*About this exercise*: From the entries below, output the line with "def RGC_L_SEQ_STAGE (n" and each following line up to and including the line with "def RGC_L_SENSE_RETRY (n", exactly as written.
[Source material Boundary: Start]
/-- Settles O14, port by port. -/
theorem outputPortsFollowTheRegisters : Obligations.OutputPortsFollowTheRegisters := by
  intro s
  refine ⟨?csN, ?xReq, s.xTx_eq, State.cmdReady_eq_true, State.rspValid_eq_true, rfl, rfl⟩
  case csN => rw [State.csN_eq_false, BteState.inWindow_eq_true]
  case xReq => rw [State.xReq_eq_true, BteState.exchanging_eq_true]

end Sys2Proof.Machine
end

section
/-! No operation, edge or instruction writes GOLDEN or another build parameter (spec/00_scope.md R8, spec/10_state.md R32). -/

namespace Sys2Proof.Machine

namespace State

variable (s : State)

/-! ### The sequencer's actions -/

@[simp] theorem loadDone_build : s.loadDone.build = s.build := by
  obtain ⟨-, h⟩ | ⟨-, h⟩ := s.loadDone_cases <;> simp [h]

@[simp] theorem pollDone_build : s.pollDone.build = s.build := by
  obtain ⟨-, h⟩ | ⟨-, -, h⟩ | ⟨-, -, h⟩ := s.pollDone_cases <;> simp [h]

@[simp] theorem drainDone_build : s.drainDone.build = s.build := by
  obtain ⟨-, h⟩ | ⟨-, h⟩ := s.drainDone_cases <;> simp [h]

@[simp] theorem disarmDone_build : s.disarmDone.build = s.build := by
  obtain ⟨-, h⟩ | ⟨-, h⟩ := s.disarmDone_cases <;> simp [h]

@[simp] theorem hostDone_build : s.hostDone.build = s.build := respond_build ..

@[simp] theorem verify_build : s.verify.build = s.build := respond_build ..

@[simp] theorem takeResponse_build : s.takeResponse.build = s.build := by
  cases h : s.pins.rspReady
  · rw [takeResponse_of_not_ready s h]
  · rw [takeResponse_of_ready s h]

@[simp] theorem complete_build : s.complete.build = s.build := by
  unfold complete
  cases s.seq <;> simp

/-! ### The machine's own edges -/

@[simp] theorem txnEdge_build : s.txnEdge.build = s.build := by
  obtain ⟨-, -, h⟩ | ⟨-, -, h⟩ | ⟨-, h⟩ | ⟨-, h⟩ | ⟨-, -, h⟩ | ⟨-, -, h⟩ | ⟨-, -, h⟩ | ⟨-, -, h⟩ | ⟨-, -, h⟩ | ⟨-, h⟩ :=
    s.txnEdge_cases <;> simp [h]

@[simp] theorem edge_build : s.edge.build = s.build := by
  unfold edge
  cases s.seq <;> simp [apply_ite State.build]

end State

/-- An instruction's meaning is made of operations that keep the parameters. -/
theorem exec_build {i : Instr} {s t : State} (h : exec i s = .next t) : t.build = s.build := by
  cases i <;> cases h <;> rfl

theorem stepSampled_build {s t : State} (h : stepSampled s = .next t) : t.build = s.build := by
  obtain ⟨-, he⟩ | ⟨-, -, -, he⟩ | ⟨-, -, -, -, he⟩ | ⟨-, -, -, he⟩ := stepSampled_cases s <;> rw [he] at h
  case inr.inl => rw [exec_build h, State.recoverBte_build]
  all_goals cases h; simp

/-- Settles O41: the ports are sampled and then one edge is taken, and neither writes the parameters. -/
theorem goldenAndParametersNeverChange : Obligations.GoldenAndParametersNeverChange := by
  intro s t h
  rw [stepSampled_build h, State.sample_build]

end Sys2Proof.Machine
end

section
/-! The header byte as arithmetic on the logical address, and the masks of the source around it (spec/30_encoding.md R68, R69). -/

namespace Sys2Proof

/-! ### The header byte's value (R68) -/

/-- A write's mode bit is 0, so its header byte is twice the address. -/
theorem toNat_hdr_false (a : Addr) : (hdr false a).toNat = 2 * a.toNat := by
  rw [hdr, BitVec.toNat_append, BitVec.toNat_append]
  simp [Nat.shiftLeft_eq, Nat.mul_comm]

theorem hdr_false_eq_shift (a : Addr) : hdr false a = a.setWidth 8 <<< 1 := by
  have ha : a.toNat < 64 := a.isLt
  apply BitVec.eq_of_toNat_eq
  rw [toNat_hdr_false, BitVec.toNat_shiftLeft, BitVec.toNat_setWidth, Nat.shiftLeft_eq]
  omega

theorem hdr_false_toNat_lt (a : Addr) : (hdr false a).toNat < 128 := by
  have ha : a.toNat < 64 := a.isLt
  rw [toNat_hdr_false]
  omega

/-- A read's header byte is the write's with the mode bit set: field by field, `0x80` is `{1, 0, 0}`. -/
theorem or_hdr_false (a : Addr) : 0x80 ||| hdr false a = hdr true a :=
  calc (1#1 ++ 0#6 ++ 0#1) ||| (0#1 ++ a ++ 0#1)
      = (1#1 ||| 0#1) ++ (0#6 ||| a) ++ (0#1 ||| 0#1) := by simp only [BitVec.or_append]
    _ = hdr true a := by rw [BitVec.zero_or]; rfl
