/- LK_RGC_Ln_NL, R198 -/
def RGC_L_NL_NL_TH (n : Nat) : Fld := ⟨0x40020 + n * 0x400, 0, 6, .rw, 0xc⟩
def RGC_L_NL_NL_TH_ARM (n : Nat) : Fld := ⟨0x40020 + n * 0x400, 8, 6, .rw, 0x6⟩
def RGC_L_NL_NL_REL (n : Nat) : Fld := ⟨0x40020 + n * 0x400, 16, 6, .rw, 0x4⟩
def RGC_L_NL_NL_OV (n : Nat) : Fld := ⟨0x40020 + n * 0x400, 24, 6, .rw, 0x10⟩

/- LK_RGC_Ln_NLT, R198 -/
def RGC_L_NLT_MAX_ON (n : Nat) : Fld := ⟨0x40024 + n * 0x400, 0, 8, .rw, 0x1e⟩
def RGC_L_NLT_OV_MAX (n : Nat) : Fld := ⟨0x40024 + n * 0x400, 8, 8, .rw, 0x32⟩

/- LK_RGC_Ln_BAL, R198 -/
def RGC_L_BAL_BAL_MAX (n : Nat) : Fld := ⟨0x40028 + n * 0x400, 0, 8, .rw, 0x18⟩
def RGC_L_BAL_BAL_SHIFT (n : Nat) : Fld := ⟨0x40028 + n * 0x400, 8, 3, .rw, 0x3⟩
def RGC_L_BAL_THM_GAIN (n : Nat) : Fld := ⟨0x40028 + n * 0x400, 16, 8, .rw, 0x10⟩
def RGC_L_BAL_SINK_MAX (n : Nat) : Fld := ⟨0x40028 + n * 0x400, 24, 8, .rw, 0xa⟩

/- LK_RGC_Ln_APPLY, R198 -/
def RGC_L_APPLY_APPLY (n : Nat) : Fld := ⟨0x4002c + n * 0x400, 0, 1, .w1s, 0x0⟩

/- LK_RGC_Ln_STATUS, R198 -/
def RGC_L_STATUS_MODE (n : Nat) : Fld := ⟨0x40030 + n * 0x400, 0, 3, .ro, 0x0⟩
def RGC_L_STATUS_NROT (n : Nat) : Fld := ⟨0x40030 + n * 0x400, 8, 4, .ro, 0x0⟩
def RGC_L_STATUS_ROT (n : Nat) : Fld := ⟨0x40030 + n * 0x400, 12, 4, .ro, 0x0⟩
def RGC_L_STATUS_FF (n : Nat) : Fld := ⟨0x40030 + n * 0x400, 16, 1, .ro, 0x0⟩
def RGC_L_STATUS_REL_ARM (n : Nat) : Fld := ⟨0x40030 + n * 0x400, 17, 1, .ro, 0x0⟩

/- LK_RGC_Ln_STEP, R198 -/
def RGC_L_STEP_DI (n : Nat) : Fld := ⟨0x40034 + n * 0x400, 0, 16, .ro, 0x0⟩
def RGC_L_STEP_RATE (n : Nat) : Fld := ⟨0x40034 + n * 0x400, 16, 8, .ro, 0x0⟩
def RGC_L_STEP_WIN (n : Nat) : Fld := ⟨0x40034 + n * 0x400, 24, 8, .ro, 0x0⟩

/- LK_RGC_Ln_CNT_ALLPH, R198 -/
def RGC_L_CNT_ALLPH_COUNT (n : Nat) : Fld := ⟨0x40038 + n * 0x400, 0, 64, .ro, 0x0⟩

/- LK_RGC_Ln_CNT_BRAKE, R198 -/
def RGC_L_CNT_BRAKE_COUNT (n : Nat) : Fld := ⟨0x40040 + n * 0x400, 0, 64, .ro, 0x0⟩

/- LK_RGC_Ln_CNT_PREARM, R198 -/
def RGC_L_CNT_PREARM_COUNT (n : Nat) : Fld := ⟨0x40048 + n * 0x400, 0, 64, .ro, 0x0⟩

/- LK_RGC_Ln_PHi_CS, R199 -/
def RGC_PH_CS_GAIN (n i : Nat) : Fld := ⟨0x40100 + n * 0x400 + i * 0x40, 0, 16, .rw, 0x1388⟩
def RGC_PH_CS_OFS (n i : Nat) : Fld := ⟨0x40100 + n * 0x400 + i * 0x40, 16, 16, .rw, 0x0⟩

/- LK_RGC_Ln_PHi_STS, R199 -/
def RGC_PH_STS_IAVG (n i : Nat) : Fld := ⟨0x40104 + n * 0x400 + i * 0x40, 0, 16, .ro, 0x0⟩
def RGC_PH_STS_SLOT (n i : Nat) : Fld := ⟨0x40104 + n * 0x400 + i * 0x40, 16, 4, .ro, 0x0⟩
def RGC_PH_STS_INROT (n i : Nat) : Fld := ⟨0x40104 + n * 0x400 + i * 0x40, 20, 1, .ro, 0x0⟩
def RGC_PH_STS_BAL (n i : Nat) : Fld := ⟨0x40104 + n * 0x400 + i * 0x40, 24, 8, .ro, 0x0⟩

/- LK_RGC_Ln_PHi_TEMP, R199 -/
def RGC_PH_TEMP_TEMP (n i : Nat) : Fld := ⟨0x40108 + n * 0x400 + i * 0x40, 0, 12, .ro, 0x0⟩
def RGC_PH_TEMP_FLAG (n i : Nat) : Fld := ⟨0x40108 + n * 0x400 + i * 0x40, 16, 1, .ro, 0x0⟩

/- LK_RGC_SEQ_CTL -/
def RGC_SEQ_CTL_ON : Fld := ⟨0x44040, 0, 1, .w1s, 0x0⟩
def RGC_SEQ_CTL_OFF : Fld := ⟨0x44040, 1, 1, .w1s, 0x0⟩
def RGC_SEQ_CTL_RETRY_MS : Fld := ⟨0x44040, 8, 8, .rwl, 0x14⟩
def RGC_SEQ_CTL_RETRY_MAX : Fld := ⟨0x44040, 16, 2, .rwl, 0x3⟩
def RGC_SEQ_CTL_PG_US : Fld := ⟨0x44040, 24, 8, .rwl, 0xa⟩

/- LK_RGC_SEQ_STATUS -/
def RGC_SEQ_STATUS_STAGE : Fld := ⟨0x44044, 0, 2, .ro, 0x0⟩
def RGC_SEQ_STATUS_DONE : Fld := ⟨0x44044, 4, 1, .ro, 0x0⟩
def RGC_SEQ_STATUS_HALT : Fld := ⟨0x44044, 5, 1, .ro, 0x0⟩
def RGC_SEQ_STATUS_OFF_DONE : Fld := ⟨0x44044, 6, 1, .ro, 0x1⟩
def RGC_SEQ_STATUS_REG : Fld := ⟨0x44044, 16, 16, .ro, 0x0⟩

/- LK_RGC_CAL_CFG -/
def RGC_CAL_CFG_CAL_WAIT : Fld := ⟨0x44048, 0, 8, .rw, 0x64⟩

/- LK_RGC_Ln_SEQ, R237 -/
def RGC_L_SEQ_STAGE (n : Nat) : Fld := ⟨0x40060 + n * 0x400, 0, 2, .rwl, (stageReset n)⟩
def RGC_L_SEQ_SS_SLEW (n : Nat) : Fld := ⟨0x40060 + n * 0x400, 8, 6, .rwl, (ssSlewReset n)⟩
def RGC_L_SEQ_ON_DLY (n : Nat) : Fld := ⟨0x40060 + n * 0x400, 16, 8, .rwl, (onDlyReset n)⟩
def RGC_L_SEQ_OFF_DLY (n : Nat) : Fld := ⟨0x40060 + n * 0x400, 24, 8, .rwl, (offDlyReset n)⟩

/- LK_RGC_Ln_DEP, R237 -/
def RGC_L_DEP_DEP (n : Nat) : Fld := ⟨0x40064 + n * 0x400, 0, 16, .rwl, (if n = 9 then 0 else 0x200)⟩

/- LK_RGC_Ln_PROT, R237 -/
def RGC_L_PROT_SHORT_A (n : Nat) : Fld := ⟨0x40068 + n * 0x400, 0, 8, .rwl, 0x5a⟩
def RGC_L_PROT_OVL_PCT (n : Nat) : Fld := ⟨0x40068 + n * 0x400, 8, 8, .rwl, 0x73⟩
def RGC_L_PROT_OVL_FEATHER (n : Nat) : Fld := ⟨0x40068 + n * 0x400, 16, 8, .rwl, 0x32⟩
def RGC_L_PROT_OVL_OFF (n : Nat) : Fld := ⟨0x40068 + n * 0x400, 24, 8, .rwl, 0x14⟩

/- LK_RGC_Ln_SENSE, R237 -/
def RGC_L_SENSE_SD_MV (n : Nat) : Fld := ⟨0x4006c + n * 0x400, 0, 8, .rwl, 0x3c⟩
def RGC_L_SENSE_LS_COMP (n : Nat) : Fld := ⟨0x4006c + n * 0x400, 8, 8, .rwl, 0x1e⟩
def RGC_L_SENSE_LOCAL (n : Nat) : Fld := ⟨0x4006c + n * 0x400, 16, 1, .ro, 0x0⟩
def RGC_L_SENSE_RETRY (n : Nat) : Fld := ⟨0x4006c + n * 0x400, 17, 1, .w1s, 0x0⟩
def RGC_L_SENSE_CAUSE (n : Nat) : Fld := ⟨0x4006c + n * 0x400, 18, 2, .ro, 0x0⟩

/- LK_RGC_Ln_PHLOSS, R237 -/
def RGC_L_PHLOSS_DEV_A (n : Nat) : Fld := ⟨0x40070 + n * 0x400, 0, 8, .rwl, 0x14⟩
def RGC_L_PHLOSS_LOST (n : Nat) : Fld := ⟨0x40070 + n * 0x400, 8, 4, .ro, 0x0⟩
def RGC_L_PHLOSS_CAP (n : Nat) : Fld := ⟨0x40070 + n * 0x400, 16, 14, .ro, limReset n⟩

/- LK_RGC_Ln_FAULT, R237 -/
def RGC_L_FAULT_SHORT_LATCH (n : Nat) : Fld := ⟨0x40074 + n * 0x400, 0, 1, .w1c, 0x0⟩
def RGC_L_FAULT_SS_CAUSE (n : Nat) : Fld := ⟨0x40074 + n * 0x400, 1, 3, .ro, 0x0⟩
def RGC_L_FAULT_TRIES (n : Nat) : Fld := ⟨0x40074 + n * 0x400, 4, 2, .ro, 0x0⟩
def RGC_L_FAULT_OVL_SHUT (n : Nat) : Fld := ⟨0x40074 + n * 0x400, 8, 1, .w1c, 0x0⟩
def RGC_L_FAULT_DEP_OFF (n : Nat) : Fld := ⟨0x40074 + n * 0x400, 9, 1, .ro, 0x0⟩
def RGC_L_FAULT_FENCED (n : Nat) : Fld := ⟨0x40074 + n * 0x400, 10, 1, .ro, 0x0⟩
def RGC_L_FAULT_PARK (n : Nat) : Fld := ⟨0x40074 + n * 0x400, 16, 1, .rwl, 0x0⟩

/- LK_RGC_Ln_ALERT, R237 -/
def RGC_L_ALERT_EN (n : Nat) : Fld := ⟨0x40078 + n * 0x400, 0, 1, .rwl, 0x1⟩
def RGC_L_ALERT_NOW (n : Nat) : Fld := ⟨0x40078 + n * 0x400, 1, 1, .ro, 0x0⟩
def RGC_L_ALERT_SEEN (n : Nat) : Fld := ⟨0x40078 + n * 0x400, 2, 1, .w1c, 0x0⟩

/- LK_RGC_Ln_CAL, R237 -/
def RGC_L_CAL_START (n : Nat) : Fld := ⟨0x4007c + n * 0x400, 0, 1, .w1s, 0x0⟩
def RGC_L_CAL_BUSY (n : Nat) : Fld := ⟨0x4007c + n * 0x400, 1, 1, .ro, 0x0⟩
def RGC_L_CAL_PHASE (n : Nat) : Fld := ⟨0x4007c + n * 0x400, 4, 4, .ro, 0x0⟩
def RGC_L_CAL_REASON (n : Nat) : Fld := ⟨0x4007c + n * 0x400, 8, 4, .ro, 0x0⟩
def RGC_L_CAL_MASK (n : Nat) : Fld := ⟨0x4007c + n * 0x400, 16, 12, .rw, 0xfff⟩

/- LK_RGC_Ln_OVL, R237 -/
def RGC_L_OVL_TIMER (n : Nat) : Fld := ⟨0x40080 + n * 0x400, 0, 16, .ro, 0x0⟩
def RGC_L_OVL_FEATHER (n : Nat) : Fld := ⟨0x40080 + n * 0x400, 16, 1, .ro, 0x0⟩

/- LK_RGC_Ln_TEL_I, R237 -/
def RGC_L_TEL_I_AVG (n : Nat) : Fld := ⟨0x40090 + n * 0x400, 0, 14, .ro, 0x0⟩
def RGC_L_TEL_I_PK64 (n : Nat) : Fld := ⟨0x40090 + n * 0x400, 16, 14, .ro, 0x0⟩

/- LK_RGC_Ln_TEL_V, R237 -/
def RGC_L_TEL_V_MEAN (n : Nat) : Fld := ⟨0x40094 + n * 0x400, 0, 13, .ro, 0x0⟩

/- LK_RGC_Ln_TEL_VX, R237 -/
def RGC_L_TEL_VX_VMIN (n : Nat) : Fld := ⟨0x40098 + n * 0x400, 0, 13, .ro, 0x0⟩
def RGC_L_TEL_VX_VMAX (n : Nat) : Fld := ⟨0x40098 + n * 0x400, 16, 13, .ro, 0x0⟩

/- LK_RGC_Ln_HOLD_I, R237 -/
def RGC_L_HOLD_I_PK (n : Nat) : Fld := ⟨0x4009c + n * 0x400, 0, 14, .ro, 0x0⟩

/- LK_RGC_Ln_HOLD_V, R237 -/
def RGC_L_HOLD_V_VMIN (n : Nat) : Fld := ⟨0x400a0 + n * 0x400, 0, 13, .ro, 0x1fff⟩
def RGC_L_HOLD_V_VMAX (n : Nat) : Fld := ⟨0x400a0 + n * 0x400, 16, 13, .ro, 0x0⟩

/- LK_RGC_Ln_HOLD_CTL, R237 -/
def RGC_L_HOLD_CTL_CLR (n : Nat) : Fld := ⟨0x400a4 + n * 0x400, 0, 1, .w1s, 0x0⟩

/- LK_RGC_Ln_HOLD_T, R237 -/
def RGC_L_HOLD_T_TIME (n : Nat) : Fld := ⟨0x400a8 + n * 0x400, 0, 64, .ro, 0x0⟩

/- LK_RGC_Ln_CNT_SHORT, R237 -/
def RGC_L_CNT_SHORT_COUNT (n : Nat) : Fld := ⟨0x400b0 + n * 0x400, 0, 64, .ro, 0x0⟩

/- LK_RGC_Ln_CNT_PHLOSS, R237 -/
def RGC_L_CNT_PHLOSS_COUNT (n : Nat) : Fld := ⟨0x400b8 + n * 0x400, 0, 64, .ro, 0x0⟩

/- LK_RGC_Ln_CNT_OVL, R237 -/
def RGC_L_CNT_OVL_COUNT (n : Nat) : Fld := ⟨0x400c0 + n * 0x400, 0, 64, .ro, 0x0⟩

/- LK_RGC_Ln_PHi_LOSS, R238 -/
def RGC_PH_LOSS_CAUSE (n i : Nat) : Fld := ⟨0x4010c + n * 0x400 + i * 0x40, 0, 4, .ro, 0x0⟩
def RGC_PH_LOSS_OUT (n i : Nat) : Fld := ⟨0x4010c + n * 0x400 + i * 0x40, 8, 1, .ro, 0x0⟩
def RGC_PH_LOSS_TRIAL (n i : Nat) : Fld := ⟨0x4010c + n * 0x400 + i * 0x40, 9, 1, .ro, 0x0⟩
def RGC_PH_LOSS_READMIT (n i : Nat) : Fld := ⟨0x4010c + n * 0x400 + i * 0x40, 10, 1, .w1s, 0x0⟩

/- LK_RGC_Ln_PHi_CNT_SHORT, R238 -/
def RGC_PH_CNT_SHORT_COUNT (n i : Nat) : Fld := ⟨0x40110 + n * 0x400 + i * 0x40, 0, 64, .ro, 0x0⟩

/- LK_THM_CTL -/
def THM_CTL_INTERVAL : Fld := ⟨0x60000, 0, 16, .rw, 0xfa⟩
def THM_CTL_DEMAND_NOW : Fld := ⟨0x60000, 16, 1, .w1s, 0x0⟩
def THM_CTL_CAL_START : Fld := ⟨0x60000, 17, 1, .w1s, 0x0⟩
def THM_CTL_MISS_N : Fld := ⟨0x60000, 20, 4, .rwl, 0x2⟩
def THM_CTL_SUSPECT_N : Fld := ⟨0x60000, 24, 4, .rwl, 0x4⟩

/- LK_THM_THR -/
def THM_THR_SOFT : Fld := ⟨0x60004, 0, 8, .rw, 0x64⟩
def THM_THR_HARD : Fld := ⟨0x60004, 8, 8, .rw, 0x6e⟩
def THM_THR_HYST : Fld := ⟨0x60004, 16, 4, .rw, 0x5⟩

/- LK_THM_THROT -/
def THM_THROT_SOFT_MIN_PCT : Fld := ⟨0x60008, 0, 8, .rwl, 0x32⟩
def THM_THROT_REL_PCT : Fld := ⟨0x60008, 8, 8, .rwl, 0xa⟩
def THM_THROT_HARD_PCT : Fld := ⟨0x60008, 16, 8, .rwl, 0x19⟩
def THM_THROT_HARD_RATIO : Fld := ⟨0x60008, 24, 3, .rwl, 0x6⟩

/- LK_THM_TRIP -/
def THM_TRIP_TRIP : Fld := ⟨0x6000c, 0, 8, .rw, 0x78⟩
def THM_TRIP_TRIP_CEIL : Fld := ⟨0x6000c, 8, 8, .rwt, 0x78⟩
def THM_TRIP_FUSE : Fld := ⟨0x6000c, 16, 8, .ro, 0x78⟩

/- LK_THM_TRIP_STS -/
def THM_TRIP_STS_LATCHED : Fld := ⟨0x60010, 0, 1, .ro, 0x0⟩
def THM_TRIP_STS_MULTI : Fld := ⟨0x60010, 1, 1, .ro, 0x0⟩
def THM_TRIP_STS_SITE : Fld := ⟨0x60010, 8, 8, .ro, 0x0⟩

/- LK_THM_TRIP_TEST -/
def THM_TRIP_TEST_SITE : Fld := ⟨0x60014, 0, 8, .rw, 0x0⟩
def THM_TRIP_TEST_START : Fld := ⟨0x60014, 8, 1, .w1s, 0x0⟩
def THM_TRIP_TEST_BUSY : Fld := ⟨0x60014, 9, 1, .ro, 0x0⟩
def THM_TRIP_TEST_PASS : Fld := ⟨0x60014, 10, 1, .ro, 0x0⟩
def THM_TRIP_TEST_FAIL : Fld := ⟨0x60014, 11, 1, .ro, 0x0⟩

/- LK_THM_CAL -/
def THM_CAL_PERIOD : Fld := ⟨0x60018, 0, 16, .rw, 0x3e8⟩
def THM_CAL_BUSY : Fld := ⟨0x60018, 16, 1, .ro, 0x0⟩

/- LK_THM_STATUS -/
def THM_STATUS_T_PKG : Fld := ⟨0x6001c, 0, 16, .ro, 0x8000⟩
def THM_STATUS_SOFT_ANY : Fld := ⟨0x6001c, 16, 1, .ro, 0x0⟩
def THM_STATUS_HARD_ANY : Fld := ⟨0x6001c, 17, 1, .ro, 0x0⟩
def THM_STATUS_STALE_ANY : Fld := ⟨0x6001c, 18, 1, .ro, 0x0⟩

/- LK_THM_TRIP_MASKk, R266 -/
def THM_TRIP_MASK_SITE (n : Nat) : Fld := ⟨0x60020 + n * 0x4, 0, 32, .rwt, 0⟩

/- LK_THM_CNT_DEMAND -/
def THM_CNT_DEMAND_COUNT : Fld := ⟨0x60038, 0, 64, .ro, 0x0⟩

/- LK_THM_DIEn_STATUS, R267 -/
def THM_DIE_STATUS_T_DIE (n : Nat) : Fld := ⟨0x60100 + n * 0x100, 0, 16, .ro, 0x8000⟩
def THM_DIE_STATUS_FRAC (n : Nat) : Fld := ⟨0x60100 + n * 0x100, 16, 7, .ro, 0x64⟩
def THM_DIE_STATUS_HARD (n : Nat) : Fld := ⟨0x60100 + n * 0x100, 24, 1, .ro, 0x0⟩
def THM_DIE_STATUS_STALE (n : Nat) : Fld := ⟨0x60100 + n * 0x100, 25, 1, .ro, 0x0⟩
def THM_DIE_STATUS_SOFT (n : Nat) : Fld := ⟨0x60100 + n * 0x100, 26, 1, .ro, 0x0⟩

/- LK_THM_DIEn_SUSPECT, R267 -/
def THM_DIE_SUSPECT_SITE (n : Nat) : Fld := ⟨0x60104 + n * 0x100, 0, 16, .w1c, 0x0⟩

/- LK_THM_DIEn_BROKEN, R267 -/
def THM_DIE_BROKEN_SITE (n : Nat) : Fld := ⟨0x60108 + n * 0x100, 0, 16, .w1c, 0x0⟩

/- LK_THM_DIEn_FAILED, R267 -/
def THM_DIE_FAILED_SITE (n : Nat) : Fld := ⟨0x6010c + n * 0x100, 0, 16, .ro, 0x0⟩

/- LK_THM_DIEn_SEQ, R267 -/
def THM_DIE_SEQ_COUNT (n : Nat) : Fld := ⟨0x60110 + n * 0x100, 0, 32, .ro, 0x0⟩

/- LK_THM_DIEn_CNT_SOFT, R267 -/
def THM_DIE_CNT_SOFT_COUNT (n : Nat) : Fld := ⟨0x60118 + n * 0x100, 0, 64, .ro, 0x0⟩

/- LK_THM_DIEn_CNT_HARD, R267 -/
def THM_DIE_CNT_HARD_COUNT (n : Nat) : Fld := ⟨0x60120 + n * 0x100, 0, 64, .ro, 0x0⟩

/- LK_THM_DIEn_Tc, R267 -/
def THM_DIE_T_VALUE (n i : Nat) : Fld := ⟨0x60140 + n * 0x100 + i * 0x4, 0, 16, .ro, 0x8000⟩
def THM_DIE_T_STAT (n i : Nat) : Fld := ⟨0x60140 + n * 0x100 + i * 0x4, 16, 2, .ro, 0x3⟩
[Source material Boundary: End]
*Answer to the problem*:
def RGC_L_SEQ_STAGE (n : Nat) : Fld := ⟨0x40060 + n * 0x400, 0, 2, .rwl, (stageReset n)⟩
def RGC_L_SEQ_SS_SLEW (n : Nat) : Fld := ⟨0x40060 + n * 0x400, 8, 6, .rwl, (ssSlewReset n)⟩
def RGC_L_SEQ_ON_DLY (n : Nat) : Fld := ⟨0x40060 + n * 0x400, 16, 8, .rwl, (onDlyReset n)⟩
def RGC_L_SEQ_OFF_DLY (n : Nat) : Fld := ⟨0x40060 + n * 0x400, 24, 8, .rwl, (offDlyReset n)⟩

/- LK_RGC_Ln_DEP, R237 -/
def RGC_L_DEP_DEP (n : Nat) : Fld := ⟨0x40064 + n * 0x400, 0, 16, .rwl, (if n = 9 then 0 else 0x200)⟩

/- LK_RGC_Ln_PROT, R237 -/
def RGC_L_PROT_SHORT_A (n : Nat) : Fld := ⟨0x40068 + n * 0x400, 0, 8, .rwl, 0x5a⟩
def RGC_L_PROT_OVL_PCT (n : Nat) : Fld := ⟨0x40068 + n * 0x400, 8, 8, .rwl, 0x73⟩
def RGC_L_PROT_OVL_FEATHER (n : Nat) : Fld := ⟨0x40068 + n * 0x400, 16, 8, .rwl, 0x32⟩
def RGC_L_PROT_OVL_OFF (n : Nat) : Fld := ⟨0x40068 + n * 0x400, 24, 8, .rwl, 0x14⟩

/- LK_RGC_Ln_SENSE, R237 -/
def RGC_L_SENSE_SD_MV (n : Nat) : Fld := ⟨0x4006c + n * 0x400, 0, 8, .rwl, 0x3c⟩
def RGC_L_SENSE_LS_COMP (n : Nat) : Fld := ⟨0x4006c + n * 0x400, 8, 8, .rwl, 0x1e⟩
def RGC_L_SENSE_LOCAL (n : Nat) : Fld := ⟨0x4006c + n * 0x400, 16, 1, .ro, 0x0⟩
def RGC_L_SENSE_RETRY (n : Nat) : Fld := ⟨0x4006c + n * 0x400, 17, 1, .w1s, 0x0⟩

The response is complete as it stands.